Concept Formation in Problem Solving

A third set of speakers examined the utility of concept formation in a variety of `problem-solving' contexts, including planning, mathematical reasoning, and game playing. In each case, the utility of concept formation is that it organizes problem-solving experience for efficient reuse in similar situations. These talks highlighted the importance of complex, bidirectional interactions between the learner and the environment.

An architecture for exploratory learning and problem solving.
Paul Scott and Shaul Markovitch (University of Michigan) described an approach to unsupervised learning in problem-solving domains that involves interaction with the environment, prediction of outcomes, and the search for novelty. Their Dido system incorporates a number of interacting learning mechanisms that let it partition events and induce descriptions for them that are useful in prediction.
Concept formation over explanations, plans, and problem solutions.
Jungsoon Yoo, Hua Yang, and Doug Fisher (Vanderbilt University) described mechanisms for concept formation that perform induction over problem-solving experience and plans. Building on Fisher's Cobweb algorithm for the hierarchical formation of probabilistic concepts, they outlined an algorithm for learning to solve algebra story problems that incorporates aspects of both inductive and explanation-based learning. They also reported an algorithm for means-ends planning that improves its search efficiency using a variant on the Cobweb method.
Learning useful abstractions by aggregation.
Nicholas Flann (Oregon State University) argued for the importance of concept formation in problem-solving contexts, where useful concepts can let one reformulate a problem at a higher level of abstraction. He described an approach to such reformulation and reported runs from the domain of chess endgames indicating the savings in search that result.
Dynamic concepts and their acquisition.
Jeff Shrager (Xerox PARC) discussed psychological data on children's acquisition of complex procedural concepts, such as cooking skills, through interaction with an expert.
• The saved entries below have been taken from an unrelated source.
-- ==== Sys2Proof/Machine/DescRows.lean ====
section
/-! DEFINITION. The commands that end regions and make and end descriptors: R79, R100 to R104, R546. -/

namespace Sys2Proof.Machine

/-- Whether the issuer of a command could have registered a region (R79). -/
def couldRegister (s : State) (c : Cmd) (r : Region) : Bool :=
  if r.owner = 0 then decide (c.ring = 0)
  else if r.wide then decide (c.ring ≠ 0) && decide (c.issuerSvc s = r.svc)
  else decide (c.ring = r.owner)

/-- Whether a region handle is referenced (R79): by descriptor entries, open streams, local Pedlar transfers or admitted
images. -/
def regionBusy (s : State) (h : Nat) : Bool :=
  let names : Option Desc → Bool := fun d => d.any (fun d => decide (d.region = h))
  descsNaming s h
    || (openStrms s).any (fun e => names e.2.2.desc || names (e.2.2.list.map (fun l => l.1)) || names (e.2.2.zone.map (fun z => z.1)))
    || s.cores.any (fun e => e.2.peds.any (fun p => decide (p.dest = 0) && decide (p.region = h)))
    || s.adm.services.any (fun e => e.2.handles.contains h || e.2.descs.any (fun d => decide (d.region = h)))

/-- REGION_UNREG: BAD_REGION, REGION_PERM, REGION_BUSY, or the entry is free and its generation advances (R79). -/
def execRegionUnreg (c : Cmd) (s : State) : Host.Outcome State Fault Refusal :=
  let h := c.p 0x10 4
  match regionOf s h with
  | none => .next (refuse s c Code.BAD_REGION)
  | some r =>
    if !couldRegister s c r then .next (refuse s c Code.REGION_PERM)
    else if regionBusy s h then .next (refuse s c Code.REGION_BUSY)
    else .next (finish (freeRegion s (h % 65536)) c Code.OK)

/-- Number of descriptors that a context's image gives: entries below it are fixed (R101). -/
def fixedDescs (s : State) (x : Ctx) : Nat := ((s.service? x.svc).map (fun v => v.descs.length)).getD 0

/-- The table-entry checks of DESC_CREATE (R101, Table 4.6). -/
def entryCheck (s : State) (x : Ctx) (id : Nat) : Option Nat :=
  if x.tableLen ≤ id ∨ id = 0xFFFF then some Code.BAD_DESC_ID
  else if id < fixedDescs s x then some Code.DESC_FIXED
  else if (smFind id x.descs).isSome then some Code.DESC_BUSY else none

/-- A read by a command through a region it names (R546): the bytes, none while the read is held, or a code. -/
def regionRead (s : State) (n : Namer) (h off len : Nat) : Except Nat (Option (List Byte)) :=
  match regionOf s h with
  | none => .error Code.BAD_REGION
  | some r =>
    if !scopeOk r n ∨ !bitOf r.perm 0 then .error Code.REGION_PERM
    else if r.len < off + len then .error Code.EXTENT_RANGE
    else if tHeld s r.tier r.base then .ok none
    else match tFault s r.tier (r.base + off) len false with
      | some (c, _) => if c = Code.MIGRATING ∨ c = Code.HOST_NOT_PRESENT then .ok none else .error c
      | none => if s.tPoison 0 r.tier (r.base + off) len then .error Code.POISONED else .ok (some (s.tBytes 0 r.tier (r.base + off) len))

/-- A command read that is held asks the host for a translation of its page, or counts a moving page (R414, R546). -/
def askPages (s : State) (h off len : Nat) : State :=
  match regionOf s h with
  | none => s
  | some r =>
    if tHeld s r.tier r.base then s
    else match tFault s r.tier (r.base + off) len false with
      | some (c, a) => if c = Code.HOST_NOT_PRESENT then requestPage s (a / 4096) else s.migrFault c
      | none => s

/-- DESC_CREATE: a descriptor is read, validated and entered, or refused; a held read leaves the command as it is
(R100, R101, R104, R546). -/
def execDescCreate (c : Cmd) (s : State) : Host.Outcome State Fault Refusal :=
  match c.context s with
  | none => .next (refuse s c Code.NO_SERVICE)
  | some x =>
    let id := c.p 0x10 2
    let off := c.p 0x18 8
    let n : Namer := ⟨c.ring, x.svc⟩
    match entryCheck s x id with
    | some e => .next (refuse s c e)
    | none =>
      if off % 128 ≠ 0 then .next (refuse s c Code.BAD_ALIGN)
      else match regionRead s n (c.p 0x14 4) off 128 with
        | .error e => .next (refuse s c e)
        | .ok none => .next (askPages s (c.p 0x14 4) off 128)
        | .ok (some bs) =>
          match checkDesc s n bs with
          | some (e, _) => .next (refuse s c e)
          | none => .next (finish (s.setCtx { x with descs := smInsert id ⟨parseDesc bs, false⟩ x.descs }) c Code.OK (leBytes 2 id))

/-- DESC_DESTROY: the entry is dead at once, and free when nothing references it (R101, R102). -/
def execDescDestroy (c : Cmd) (s : State) : Host.Outcome State Fault Refusal :=
  match c.context s with
  | none => .next (refuse s c Code.NO_SERVICE)
  | some x =>
    let id := c.p 0x10 2
    if id ≠ 0xFFFF ∧ id < x.tableLen ∧ id < fixedDescs s x then .next (refuse s c Code.DESC_FIXED)
    else match useDesc s x.cn id with
      | .error e => .next (refuse s c e)
      | .ok d =>
        let held := s.adm.refs.contains (x.cn, id)
        let descs := if held then smInsert id ⟨d, true⟩ x.descs else smErase id x.descs
        .next (finish (s.setCtx { x with descs := descs }) c Code.OK)

end Sys2Proof.Machine
end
He also proposed a computational framework that accounts for aspects of these learning phenomena as the interpretation, revision, and combination of sensori-motor structures in long-term memory.
A computational account of conservation learning and development.
Tony Simon (Carnegie Mellon University) reviewed results from developmental psychology on conservation and described a computational model that accounts for the transition between observed stages. The model is implemented within the Soar architecture, in which the basic learning mechanism involves chunking the results of solved problems. He showed how this framework can produce useful concepts in the domain of conservation tasks, and linked these to human behavior.

Progress Amidst Variety

Collectively, the presentations described a variety of approaches to the task of concept formation. These differed along many dimensions, including their assumptions about the representation and organization of knowledge, their mechanisms for performance and learning, their focus on the relative roles of experience and knowledge, and their emphasis on computational, psychological, or biological evaluation.
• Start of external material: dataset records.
/-- Code of a scope in RST_CMD, RST_STAT and event records (Tables 19.17 and 20.4), and its target. -/
def Scope.code : Scope → Nat
  | .warm => 1
  | .die _ => 2
  | .cluster _ => 3
  | .core _ => 4
  | .cold => 5
  | .block _ => 6
def Scope.target : Scope → Nat
  | .block b => b.inst
  | .core n => n
  | .cluster c => c
  | .die d => d
  | .warm | .cold => 0

/-- RST_STAT at the start of a reset; a block reset has no target number. -/
def setRstStat (io : Io) (x : Scope) (cause : Nat) : Io :=
  let t := match x with
    | .block _ => 0
    | y => y.target
  io.setReg (bClkrst.base + Off.clkrst_RST_STAT) (x.code * 2 ^ 28 + cause * 2 ^ 24 + t)

/-- The blocks that a block reset leaves enabled (Table 2.6, R544). -/
def keepsEnable (b : Block) : Bool := b.kind.alwaysOn || b.kind == .noc || b.kind == .d2d

/-- The ENABLE bits of a scope's blocks after its reset: 0 after a block reset and on offlined blocks (Table 2.6, R534). -/
def settleEnable (io : Io) (x : Scope) : Io :=
  x.blocks.foldl (fun io b =>
    let off := io.isOffline b || (match x with
      | .block _ => !keepsEnable b
      | _ => false)
    if off then io.disable b else io) io

/-- The bits of the crossing counters that a resynchronisation leaves are open: the spec does not number the queues (R506). -/
def resync (io : Io) : Io :=
  let (a, io) := io.takeFree
  let (b, io) := io.takeFree
  let io := if io.frozen bClkrst then io else io.setReg (bClkrst.base + Off.clkrst_CDC_RESYNC) a.toNat
  if io.frozen bClkrst then io else io.setReg (bClkrst.base + Off.clkrst_CDC_DISCARD) b.toNat

/-- A smaller reset starts: within a device reset, or a reset of a larger scope, it completes with that (R508, R495);
resets within it are abandoned. -/
def startUnit (s : State) (x : Scope) (cause : Nat) (byCmd : Bool) : State :=
  let covered := match s.rst.device with
    | some r => x.within r.scope
    | none => false
  if covered then
    { s with rst := { s.rst with device := s.rst.device.map (fun r => { r with byCmd := r.byCmd || byCmd }) } }
  else if s.rst.units.any (fun u => x.within u.scope) then
    let mark : ResetRun → ResetRun := fun u => if x.within u.scope then { u with byCmd := u.byCmd || byCmd } else u
    { s with rst := { s.rst with units := s.rst.units.map mark } }
  else
    let was := (List.range 12).map (fun c => (deadlineCores s c).length)
    let left := s.rst.units.filter (fun u => !u.scope.within x)
    let s := { s with rst := { s.rst with units := left ++ [⟨x, cause, byCmd⟩] }, io := unready s.io x.blocks }
    let s := scopeWipe s x
    let s := s.mapIo (fun io =>
      let io := match x with
        | .block b => io.resetRegs b
        | _ => io
      resync (setRstStat ((settleEnable io x).count64 bClkrst Off.clkrst_UNIT_RESETS_LO 1) x cause))
    (List.range 12).foldl (fun s c => guardLost s c (was.getD c 0)) s

/-- Registers that outlive a device reset: those of the standby pages through a warm one (R524). -/
def keptRegs (io : Io) (cold : Bool) : SMap W32 :=
  if cold then [] else io.regs.filter (fun e => (pageAt e.1).any (fun p => standbyBlock p.1))

/-- The device as a device reset leaves it before its phases run: the main island is empty; the Factor, its pages and the
time base stay through a warm reset (R493, R503, R524, R534); memory keeps its contents until WIPE. -/
def freshDevice (s : State) (cold : Bool) : State :=
  let io := s.io
  let m := s.mem
  { io := { regs := keptRegs io cold, tb := if cold then 0 else io.tb,
            notReady := allBlocks.filter (fun b => cold || !standbyBlock b), offline := if cold then [] else io.offline,
            occ := if cold then [] else io.occ.filter (fun e => (pageAt (e.1 / 32)).any (fun p => standbyBlock p.1)),
            tx := io.tx, free := io.free }
    mem := { dev := m.dev, poison := m.poison, host := m.host, keyGen := m.keyGen, blank := m.blank, zeroed := m.zeroed, lost := m.lost,
             hbmUp := m.hbmUp, ddrUp := m.ddrUp, cxlUp := m.cxlUp, ddrMismatch := m.ddrMismatch, ddrBytes := m.ddrBytes,
             ddrRate := m.ddrRate, cxlRaw := m.cxlRaw }
    rst := s.rst
    fac := if cold then factorWiped s.fac else s.fac
    evt := if cold then {} else { contained := s.evt.contained }
    pending := s.pending }

/-- The ENABLE bits of offlined blocks stay 0 through a device reset (R534). -/
def disableOffline (io : Io) : Io := io.offline.foldl (fun io b => io.disable b) io

/-- New tier-2 and tier-3 keys, and the fills of the wipe that starts (R407, R408, R494, R495). -/
def startWipe (s : State) (full : Bool) : State :=
  let m := s.mem
  let full := full || s.fac.wipePending
  let m := { m with keyGen := m.keyGen + 1, dev := smClear tier1End (2 ^ 52) m.dev, poison := smClear (tier1End / 64) (2 ^ 46) m.poison,
                    zeroed := m.zeroed.filter (fun b => b.kind == .hbm) }
  { s with mem := m, rst := { s.rst with fullWipe := full },
           fac := { s.fac with fillT2 := full || s.fac.zfT2, fillT3 := full || s.fac.zfT3 } }

/-- A device reset starts afresh: smaller resets are abandoned, the event records that EVTQ holds go to the log first
(Table 19.5, R508, R530). -/
def beginDevice (s : State) (cold : Bool) (cause : Nat) (byCmd : Bool) : State :=
  let s := if cold then s else allToLog s
  let full := s.rst.fullWipe && decide (s.rst.phase = 6)
  let s := freshDevice s cold
  let run : ResetRun := ⟨if cold then .cold else .warm, cause, byCmd⟩
  let r := { s.rst with device := some run, phase := 1, units := [], cxlOut := [], fullWipe := full }
  let r := if cold then { r with thermtripN := true, thermalDown := false, factorUp := false, vinLost := false, refLost := false,
                                 pwrGood := false, power := .standby } else r
  let io := setRstStat s.io run.scope cause
  let io := (List.range 7).foldl (fun io p => io.setReg (bClkrst.base + Off.clkrst_PH_TIME + 4 * p) 0) io
  let io := if cold then io else io.count64 bClkrst Off.clkrst_WARM_RESETS_LO 1
  { s with rst := r, io := disableOffline io, fac := { s.fac with bootCount := s.fac.bootCount + 1 } }

/-- A request for a device reset (R495, R507, R508): nothing without VAUX, and a warm one needs the rails; within a device
reset of its scope it merges, starting a running wipe again, and a pin sends the phases back to ASSERT. -/
def startDevice (s : State) (cold : Bool) (cause : Nat) (byCmd : Bool) : State :=
  if !s.rst.vaux then s
  else match s.rst.device with
    | none => if cold ∨ railsUp s then beginDevice s cold cause byCmd else s
    | some r =>
      if cold ∧ r.scope = .warm then beginDevice s true cause (byCmd || r.byCmd)
      else
        let s := { s with rst := { s.rst with device := some { r with byCmd := r.byCmd || byCmd } } }
        if cause = 1 ∨ cause = 6 then { s with rst := { s.rst with phase := 1 } }
        else if s.rst.phase = 6 then startWipe s s.rst.fullWipe
        else s

/-- The duration of a phase is recorded and the next phase begins (R510, Table 19.17). -/
def nextPhase (s : State) (micros next : Nat) : State :=
  let off := bClkrst.base + Off.clkrst_PH_TIME + 4 * (s.rst.phase - 1)
  { s with rst := { s.rst with phase := next }, io := s.io.setReg off (min 0xFFFFFFFF micros) }

/-- From the end of POWER the endpoint and the global page answer, so that DEV_STAT can be polled (R44, R511); the PCIe
link comes up at its full width and speed (log entry 9). -/
def glbUp (s : State) : State :=
  let io : Io := { s.io with notReady := s.io.notReady.filter (fun b => b.kind != BlockKind.glb) }
  { s with io := io.setReg (bPcie.base + Off.pcie_LINK) 0x46 }

/-- The Factor and its pages are up, and a cold reset waits for the P-die; a warm one goes on to CLOCK (Table 19.5). -/
def bootEnds (s : State) (cold : Bool) (micros : Nat) : State :=
  let s := { s with io := { s.io with notReady := s.io.notReady.filter (fun b => !standbyBlock b) } }
  let s := factorBoot s
  if s.fac.booted.isNone then s
  else
    let s := nextPhase { s with rst := { s.rst with factorUp := true } } micros (if cold then 3 else 4)
    if cold then s else glbUp s

/-- A memory controller, port or link that trains again after it was offlined is in service: OFFLINE clears and ENABLE is set
(R415, R533, R539; DEDUCED, log entry 80). -/
def backInService (s : State) (b : Block) : State :=
  if s.io.isOffline b then
    { s with io := ({ s.io with offline := s.io.offline.filter (fun c => c != b) } : Io).setBf b 0x008 0 0 1 }
  else s

/-- Whether a block belongs to a die that is offlined as a whole, which no reset brings back (R508, R534). -/
def dieOut (s : State) (b : Block) : Bool := b.kind == .hbm && s.io.isOffline (bCaller (b.inst / 4))

/-- TRAIN ends: the units that trained are in service, and the wipe starts (R397, R415, R510). -/
def trainEnds (s : State) (micros : Nat) (trained : List Block) (cxl : List (Nat × Nat × Nat × Nat)) : State :=
  let up : BlockKind → Nat → List Nat := fun k n => (List.range n).filter (fun i => trained.contains ⟨k, i⟩)
  let ports := (List.range 2).filter (fun p => cxl.any (fun e => e.1 == p) && !s.rst.cxlOut.contains p)
  let m := { s.mem with hbmUp := up .hbm 8, ddrUp := up .ddr 12, cxlUp := ports, lost := [],
                        cxlRaw := cxl.foldl (fun l e => setAt l e.1 e.2.1) s.mem.cxlRaw }
  let io := cxl.foldl (fun io e => if ports.contains e.1 then
      io.setReg ((⟨.cxl, e.1⟩ : Block).base + Off.cxl_LINK) (2 ^ 31 + e.2.2.2 % 16 * 16 + e.2.2.1 % 16) else io) s.io
  let s := { s with mem := m, io := io }
  let back := (trained ++ ports.map (fun p => (⟨.cxl, p⟩ : Block))).filter (fun b => (b.kind == .hbm || b.kind == .ddr || b.kind == .cxl) && !dieOut s b)
  nextPhase (startWipe (back.foldl backInService s) false) micros 6

/-- WIPE ends: tier 1 and the filled tiers read zero, unpoisoned (R494); a life-cycle transition completes (R492). -/
def wipeEnds (s : State) (micros : Nat) (wipes : List Nat) : State :=
  let m := s.mem
  let f := s.fac
  let zeroed := m.hbmUp.map (fun h => (⟨.hbm, h⟩ : Block)) ++ (if f.fillT2 then m.ddrUp.map (fun c => ⟨.ddr, c⟩) else [])
    ++ (if f.fillT3 then m.cxlUp.map (fun p => ⟨.cxl, p⟩) else [])
  let s := { s with mem := { m with dev := [], poison := [], zeroed := zeroed },
                    fac := { f with fillT2 := false, fillT3 := false, wipePending := false, lc := f.fuses.state } }
  let s := match f.lcRun with
    | some r =>
      let s := facAnswer { s with fac := { s.fac with lcRun := none } } r.transport 0x0A Code.OK
        (leBytes 1 r.target ++ (List.range 3).flatMap (fun i => leBytes 4 (wipes.getD i 0)))
      s.mapIo (fun io => io.riseQuiet bFactor 5)
    | none => s
  nextPhase { s with rst := { s.rst with fullWipe := false } } micros 7

/-- TEST ends: every block reports READY, cores leave no-overlap mode, and the reset is over (R510). -/
def testEnds (s : State) (micros : Nat) : State :=
  let cmd := s.rst.device.any (fun r => r.byCmd)
  let s := nextPhase s micros 0
  let s := { s with io := { s.io with notReady := [] }, rst := { s.rst with device := none, power := .d0 } }
  if cmd then s.mapIo (fun io => io.rise bClkrst 4) else s

/-- A phase of the device reset ends (R510); failing cores are given to `contain` once READY has risen. -/
def phaseEnds (micros : Nat) (trained : List Block) (cxl : List (Nat × Nat × Nat × Nat)) (wipes : List Nat) (s : State) : State :=
  match s.rst.device with
  | none => s
  | some r =>
    let cold := decide (r.scope = .cold)
    match s.rst.phase with
    | 1 => if !s.rst.coldRstN ∨ !s.rst.perstN ∨ s.rst.testEn then s
           else if cold then nextPhase s micros 2
           else if s.fac.booted = some s.fac.active then glbUp (nextPhase s micros 4)
           else nextPhase { s with fac := factorWiped s.fac, io := s.io.resetRegs bFactor } micros 2
    | 2 => bootEnds s cold micros
    | 3 => if !s.rst.vin ∨ !s.rst.refOk ∨ !s.rst.factorUp then s
           else
             let s := glbUp (nextPhase s micros 4)
             { s with rst := { s.rst with pwrGood := true, power := .d0 } }
    | 4 => nextPhase (s.mapIo resync) micros 5
    | 5 => trainEnds s micros trained cxl
    | 6 => wipeEnds s micros wipes
    | 7 => testEnds s micros
    | _ => s

end Sys2Proof.Machine
end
However, many common themes also emerged, and the discussion after each talk highlighted the relations among the various research efforts. One encouraging sign was the frequent use of hybrid methods that combine features of earlier systems. For instance, some models incorporate both exemplars and abstractions, others combine logical and probabilistic notions, and still others consider combinations of inductive and theory-driven learning. Together with the increasing communication between representatives of cognitive psychology, machine learning, and even neurobiology, such hybrids provide clear evidence of progress in the study of concept formation.

In short, the symposium revealed new results on both the psychological and computational fronts, and encouraged the interchange of knowledge between these traditionally separate disciplines. Informal discussions during the meeting also suggested promising directions for future research in this increasingly active area.